Pressing down on his wrist with her left hand, Mekana broke his grip on her right by jerking her hand up and quickly moved out of his reach.  “You make it sound like I have some sort of sway over the races.  Have you seen the chaos in the hall?  I can’t even get them to stop fighting long enough to consider why they are fighting, and here you are asking me to convince them to stop their fighting long enough to fix a problem that they don’t even know about?”

Lirotiel’s gaze hardened.  “You are an agent of order, the sole negotiator amongst your race, and the one controlling the strings behind the scene, whether you wish to acknowledge it or not.  Without you there would be no peace talks, there would be no treaties to be upheld.  Whether you like it or not, you are the only one who can get everyone to stop and see what is happening right under their noses.”  

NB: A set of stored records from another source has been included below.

/-- R62: ingest packets. One whose blocks lose the framing, or whose header fails check 2, is counted in CNT_HDR (the counter
of index 1), sets HDR_ERR with source 64 + 8n + 3, ends FRAMED, and brings no sample into the front end. One that is late, or
too far ahead of its port or of the frame in hand, is counted in CNT_STALE (index 3) and dropped. One whose CRC is wrong is
counted in CNT_CRC (index 0) with source 64 + 8n + 2, and its stream goes on; one that passes every check is accepted: its
SEQ, COUNTER and PARTNER_ID stand in `INGn.LAST` and `INGn.PARTNER`. Either way its stream next expects COUNTER + 128, and
packets missed before it are counted in CNT_SEQ (index 2) with source 64 + 8n + 4. R73: a port in a near-end loop takes
none. -/
def Obligations.PacketsAccepted : Prop :=
  (∀ (s : State) (n : Fin 8) (p : Packet), s.sound = true → s.power.inReset = false →
    (s.pstate n = 3 ∨ s.pstate n = 4) → s.nearLoop n = false → s.ordered = true →
    (deframe (s.descrambled n p.blocks).1 = none ∨
      ∃ x y z, deframe (s.descrambled n p.blocks).1 = some (x, y, z) ∧ s.headerOk n (parseHeader x) = false) →
    ∃ t, exec (.ingestPacket n p) s = .next t ∧
      t.get ingCntCount n 1 = min (s.get ingCntCount n 1 + 1) (2 ^ 32 - 1) ∧ t.evtOn (64 + 8 * n.val + 3) = true ∧
      t.on ingPstateFramed n = false ∧
      t = { s with regs := t.regs, ports := t.ports, notes := t.notes, msiPend := t.msiPend, msiSent := t.msiSent } ∧
      s.regsKept t (fun k => eventReg k || k = ingCnt.key n 1 || k = ingStatus.key n 0 || k = ingPstate.key n 0) ∧
      (∀ m : Fin 8, m ≠ n → t.port m = s.port m) ∧
      t.port n = { s.port n with line := (descrambleAll (s.port n).line p.blocks).2, okRun := 0 }) ∧
  (∀ (s : State) (n : Fin 8) (p : Packet) (x y : List Byte) (z : Nat), s.sound = true → s.power.inReset = false →
    (s.pstate n = 3 ∨ s.pstate n = 4) → s.nearLoop n = false → s.ordered = true →
    deframe (s.descrambled n p.blocks).1 = some (x, y, z) → s.headerOk n (parseHeader x) = true →
    let h := parseHeader x
    let key := streamKey n h.group h.chan
    let ok := decide (crc32c (x ++ y) = z)
    let stale := s.timely h.counter = false ∨
      ∃ e, (s.stream key).expected = some e ∧ (ahead48 h.counter e < 0 ∨ s.leadOk n h.counter = false)
    let gap := match (s.port n).lastSeq with | none => 0 | some q => (h.seq + 131072 - q - 1) % 65536
    let skip := match (s.stream key).expected with | none => 0 | some e => (ahead48 h.counter e).toNat / 128
    (stale → ∃ t, exec (.ingestPacket n p) s = .next t ∧
      t.get ingCntCount n 3 = min (s.get ingCntCount n 3 + 1) (2 ^ 32 - 1) ∧ t.evtOn (64 + 8 * n.val + 3) = true ∧
      (t.port n).lastSeq = some h.seq ∧ (t.port n).okRun = (if ok then (s.port n).okRun + 1 else 0) ∧
      t = { s with regs := t.regs, ports := t.ports, notes := t.notes, msiPend := t.msiPend, msiSent := t.msiSent } ∧
      s.regsKept t (fun k => eventReg k || k = ingCnt.key n 3 || k = ingStatus.key n 0 || k = ingPstate.key n 0) ∧
      ∀ m : Fin 8, m ≠ n → t.port m = s.port m) ∧
    (¬ stale → (∀ k, s.marks.at (chainPlace k / 8) none = none) →
      ∃ t, exec (.ingestPacket n p) s = .next t ∧ (t.stream key).expected = some ((h.counter + 128) % 2 ^ 48) ∧
        (t.stream key).next = some ((h.counter + 128) % 2 ^ 48) ∧ (∀ k, k ≠ key → t.stream k = s.stream k) ∧
        (t.port n).lastSeq = some h.seq ∧ (t.port n).okRun = (if ok then (s.port n).okRun + 1 else 0) ∧
        (ok = true → t.get ingLastSeq n = h.seq % 2 ^ 16 ∧ t.get ingLastCounter n = h.counter % 2 ^ 48 ∧
          t.get ingPartnerId n = h.partner % 2 ^ 32 ∧ t.get ingCntCount n 0 = s.get ingCntCount n 0) ∧
        (ok = false → t.get ingCntCount n 0 = min (s.get ingCntCount n 0 + 1) (2 ^ 32 - 1) ∧
          t.evtOn (64 + 8 * n.val + 2) = true ∧ t.reg ingLast n 0 = s.reg ingLast n 0 ∧
          t.reg ingPartner n 0 = s.reg ingPartner n 0) ∧
        t.get ingCntCount n 2 = min (s.get ingCntCount n 2 + max skip gap) (2 ^ 32 - 1) ∧
        (max skip gap ≠ 0 → t.evtOn (64 + 8 * n.val + 4) = true) ∧
        t = { s with regs := t.regs, ports := t.ports, streams := t.streams, chains := t.chains, counts := t.counts
                     countsNext := t.countsNext, linkloss := t.linkloss, dcClear := t.dcClear, feActive := t.feActive
                     tick := { s.tick with first := t.tick.first }, notes := t.notes, msiPend := t.msiPend
                     msiSent := t.msiSent } ∧
        s.regsKept t (fun k => eventReg k || portReg n k || k = tickEpoch.key 0 0 || k = tickCtrl.key 0 0 ||
          k = tickStatus.key 0 0))) ∧
  (∀ (s : State) (n : Fin 8) (p : Packet), s.nearLoop n = true → exec (.ingestPacket n p) s = .next s)

/-- R47, R49, R51 to R54: lanes and blocks. A control block of an unknown type outside a packet counts in CNT_HDR; a lane that
locks shows its lock and its block phase; a lane with marker lock shows its logical lane, and once every lane is locked
within 64 UI of skew the deskew delays remove it; a lane that loses its lock or its marker outside UP clears its bit. R71,
R72: a PRBS checker shows lock after 64 error-free bits in a row and counts errors while locked. R54, R62, R71, R73: the
other registers of a port, written by function 0. SLIP delays a lane by one more UI, from 0 to 131 and round again; CLRCNT
clears the six counters; a write of `INGn.PRBS` selects generators and checkers; a write of `INGn.CTRL` in DARK is taken
whole, and one that would change FMT, MARKERLESS, PORTID or PORTID_ANY, or select a near-end loop without TEST, in another
state changes nothing but raises the rejected-write event. -/
def Obligations.PortsAndLanesReport : Prop :=
  (∀ (s : State) (n : Fin 8) (x : Block), s.sound = true → s.ordered = true →
    (s.pstate n = 3 ∨ s.pstate n = 4) → s.nearLoop n = false →
    let l := (s.descrambled n [x]).1
    let odd := (l.all fun y => y.1 = 2#2 && !(isControl 0x1E y || isControl 0x3C y || isControl 0xC3 y)) = true
    ∃ t, exec (.outOfPacketBlock n x) s = .next t ∧ t = { s with regs := t.regs, ports := t.ports } ∧
      t.port n = { s.port n with line := (descramble (s.port n).line x.line).2 } ∧
      (∀ m : Fin 8, m ≠ n → t.port m = s.port m) ∧
      (odd → t.get ingCntCount n 1 = min (s.get ingCntCount n 1 + 1) (2 ^ 32 - 1) ∧
        s.regsKept t (fun k => k = ingCnt.key n 1)) ∧
      (¬ odd → t.regs = s.regs)) ∧
  (∀ (s : State) (n k : Fin 8) (phase : BitVec 7), s.sound = true → (s.pstate n = 3 ∨ s.pstate n = 4) →
    ∃ t, exec (.laneBlockLock n k phase) s = .next t ∧
      t.get ingLanestatBlocklock n = setBits (s.get ingLanestatBlocklock n) k k 1 % 2 ^ 8 ∧
      t.get ingLaneDlyPhase n k = phase.toNat % 66 ∧
      t.get ingLaneDlyLogical n k = (if s.on ingCtrlMarkerless n then k.val else s.get ingLaneDlyLogical n k) ∧
      s.onlyRegs t (fun x => x = ingLanestat.key n 0 || x = ingLaneDly.key n k)) ∧
  (∀ (s : State) (n k logical : Fin 8) (late : BitVec 8), s.sound = true → s.ordered = true →
    (s.pstate n = 3 ∨ s.pstate n = 4) → s.on ingCtrlMarkerless n = false →
    ∃ t, exec (.markerLock n k logical late) s = .next t ∧
      t.get ingLanestatAmlock n = setBits (s.get ingLanestatAmlock n) k k 1 % 2 ^ 8 ∧
      t.get ingLaneDlyLogical n k = logical.val ∧
      t.port n = { s.port n with lates := (s.port n).lates.put k late.toNat 0 } ∧
      (∀ m : Fin 8, m ≠ n → t.port m = s.port m) ∧ t = { s with regs := t.regs, ports := t.ports } ∧
      (t.deskewed n = true → ∀ j l : Fin 8, (∀ i : Fin 8, t.late n i ≤ t.late n l) → t.late n l < 256 →
        t.get ingLaneDlyDly n j = t.late n l - t.late n j) ∧
      (t.deskewed n = false → ∀ j : Fin 8, t.get ingLaneDlyDly n j = s.get ingLaneDlyDly n j) ∧
      s.regsKept t (fun x => x = ingLanestat.key n 0 || (List.range 8).any fun j => x = ingLaneDly.key n j)) ∧
  (∀ (s : State) (n k : Fin 8) (c : Instr), s.sound = true →
    ((c = .laneLoss n k .blockLock ∧ s.pstate n = 2) ∨
      (c = .markerLockLoss n k ∧ s.on ingCtrlMarkerless n = false ∧ s.pstate n ≠ 4)) →
    ∃ t, exec c s = .next t ∧ s.onlyRegs t (fun x => x = ingLanestat.key n 0) ∧
      (c = .markerLockLoss n k → bit (t.get ingLanestatAmlock n) k = false ∧
        t.get ingLanestatBlocklock n = s.get ingLanestatBlocklock n) ∧
      (c = .laneLoss n k .blockLock → bit (t.get ingLanestatBlocklock n) k = false ∧
        t.get ingLanestatAmlock n = s.get ingLanestatAmlock n)) ∧
  (∀ (s : State) (w : Who) (n lane : Fin 8), s.sound = true → s.lets w (ingCmd.key n 0) → s.pstate n = 3 →
    s.on ingCtrlMarkerless n = true →
    ∃ t, exec (.ingestSlip w n lane) s = .next t ∧ s.onlyRegs t (fun x => x = ingLaneDly.key n lane) ∧
      t.get ingLaneDlyDly n lane = (s.get ingLaneDlyDly n lane + 1) % 132 ∧
      t.get ingLaneDlyPhase n lane = s.get ingLaneDlyPhase n lane ∧
      t.get ingLaneDlyLogical n lane = s.get ingLaneDlyLogical n lane) ∧
  (∀ (s : State) (n k : Fin 8) (raw : List Bool) (lost : Bool), s.sound = true → s.ordered = true →
    bit (s.get ingPrbsChk n) k = true → s.on ingCtrlTest n = true → s.get ingCtrlLoop n = 0 →
    let x := checkBits (s.checker n k) (s.on ingPrbsErrLock n k) 0 raw
    ∃ t, exec (.prbsCheckerLock n k raw lost) s = .next t ∧
      t.checker n k = (if lost then {} else x.1) ∧ t.on ingPrbsErrLock n k = (x.2.1 && !lost) ∧
      t.get ingPrbsErrErrors n k = min (s.get ingPrbsErrErrors n k + x.2.2) (2 ^ 31 - 1) ∧
      t = { s with regs := t.regs, ports := t.ports } ∧ s.regsKept t (fun x => x = ingPrbsErr.key n k)) ∧
  (∀ (c : Checker) (l : List Bool) (b : Bool),
    (checkBits c true 0 l).2.1 = true ∧
    (checkBits c true 0 [b]).2.2 = (if b = prbsNext c.last then 0 else 1) ∧
    (checkBits c false 0 [b]).2.2 = 0 ∧
    ((checkBits c false 0 [b]).2.1 = true ↔ b = prbsNext c.last ∧ c.seen = 31 ∧ 63 ≤ c.run)) ∧
  (∀ (s : State) (w : Who) (n : Fin 8), s.sound = true → s.lets w (ingCmd.key n 0) →
    ∃ t, exec (.ingestClrcnt w n) s = .next t ∧ (∀ c : Fin 6, t.get ingCntCount n c = 0) ∧
      s.onlyRegs t (fun x => (List.range 6).any fun c => x = ingCnt.key n c)) ∧
  (∀ (s : State) (w : Who) (n : Fin 8) (v : Word), s.sound = true → s.lets w (ingPrbs.key n 0) →
    ∃ t, exec (.prbsCtrlWrite w n v) s = .next t ∧ t = { s with regs := t.regs, ports := t.ports } ∧
      t.get ingPrbsChk n = bits v.toNat 15 8 ∧ t.get ingPrbsGen n = bits v.toNat 7 0 ∧
      (∀ k : Fin 8, bit v.toNat (8 + k) = true → bit (s.get ingPrbsChk n) k = false →
        t.reg ingPrbsErr n k = 0 ∧ t.checker n k = {}) ∧
      (∀ k : Fin 8, bit v.toNat (8 + k) = true → bit (s.get ingPrbsChk n) k = true →
        t.reg ingPrbsErr n k = s.reg ingPrbsErr n k) ∧
      (∀ k : Fin 8, bit v.toNat (8 + k) = false → t.on ingPrbsErrLock n k = false ∧
        t.get ingPrbsErrErrors n k = s.get ingPrbsErrErrors n k) ∧
      s.regsKept t (fun x => x = ingPrbs.key n 0 || (List.range 8).any fun k => x = ingPrbsErr.key n k)) ∧
  (∀ (s : State) (w : Who) (n : Fin 8) (v : Word), s.sound = true → s.lets w (ingCtrl.key n 0) → s.pstate n = 0 →
    (bit v.toNat 0 = false ∨ bit v.toNat 5 = true ∨ s.on ingPstatePrsnt n = false) →
    ∃ t, exec (.ingestCtrlWrite w n v) s = .next t ∧ t = { s with regs := t.regs, fresh := t.fresh } ∧
      t.reg ingCtrl n 0 = writeFields ingCtrl.fields (s.reg ingCtrl n 0) v.toNat % 2 ^ 32 ∧
      t.get ingCtrlFmt n = bits v.toNat 9 8 ∧ t.get ingCtrlPortid n = bits v.toNat 14 12 ∧
      t.get ingCtrlLoop n = bits v.toNat 7 6 ∧ t.get ingCtrlMarkerless n = bits v.toNat 3 3 ∧
      t.get ingCtrlBtnEn n = bits v.toNat 1 1 ∧ t.get ingCtrlTest n = bits v.toNat 5 5 ∧
      t.get ingCtrlEnable n = bits v.toNat 0 0 ∧
      s.regsKept t (fun x => x = ingCtrl.key n 0 || (bit v.toNat 4 && !s.on ingCtrlAdaptFreeze n &&
        (List.range 8).any fun k => x = ingLaneEq.key n k))) ∧
  (∀ (s : State) (w : Who) (n : Fin 8) (v : Word), s.sound = true → s.lets w (ingCtrl.key n 0) → s.pstate n ≠ 0 →
    (bits v.toNat 9 8 ≠ s.get ingCtrlFmt n ∨ bits v.toNat 3 3 ≠ s.get ingCtrlMarkerless n ∨
      bits v.toNat 14 12 ≠ s.get ingCtrlPortid n ∨ bits v.toNat 11 11 ≠ s.get ingCtrlPortidAny n ∨
      ((bits v.toNat 7 6 = 1 ∨ bits v.toNat 7 6 = 2) ∧ bit v.toNat 5 = false)) →
    ∃ t, exec (.ingestCtrlWrite w n v) s = .next t ∧ s.refused t w (ingCtrl.key n 0))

“Why are you expecting me to do this?  There are other negotiators amongst the races, why not ask them as well?  Why are you putting all of this on my shoulders alone?”

“Did I stutter?  Your fingers are controlling the strings of the others.  You alone are pushing for peace between all of the races, it is you they listen to.  Your voice is backed by some of the most powerful beings in existence today, and yet you want to claim that I am putting this solely on your shoulders.  Should you stumble there are others to help you back to your feet and get you back into the battle.  Can you say the same for the other negotiators?”

It was obvious that there was no convincing this man that she was already overburdened and couldn’t take on any more work.  “I can’t make any promises, but I’ll see what I can do,”  she sighed.

The smile slowly crept back to Lirotiel’s face and his body relaxed.  “I know you will succeed.  Remember, you control the strings, all you need to do is give them a little pull and people will come to your aid.”

Tapping her finger on her chin in thought, Mekana’s eyes moved up and down Lirotiel’s body.  “What race are you, anyway?”  Her eyes widened as three pairs of sleek black wings spread out behind his back.  “Just what are you?” she whispered.

“What you have the potential to become.”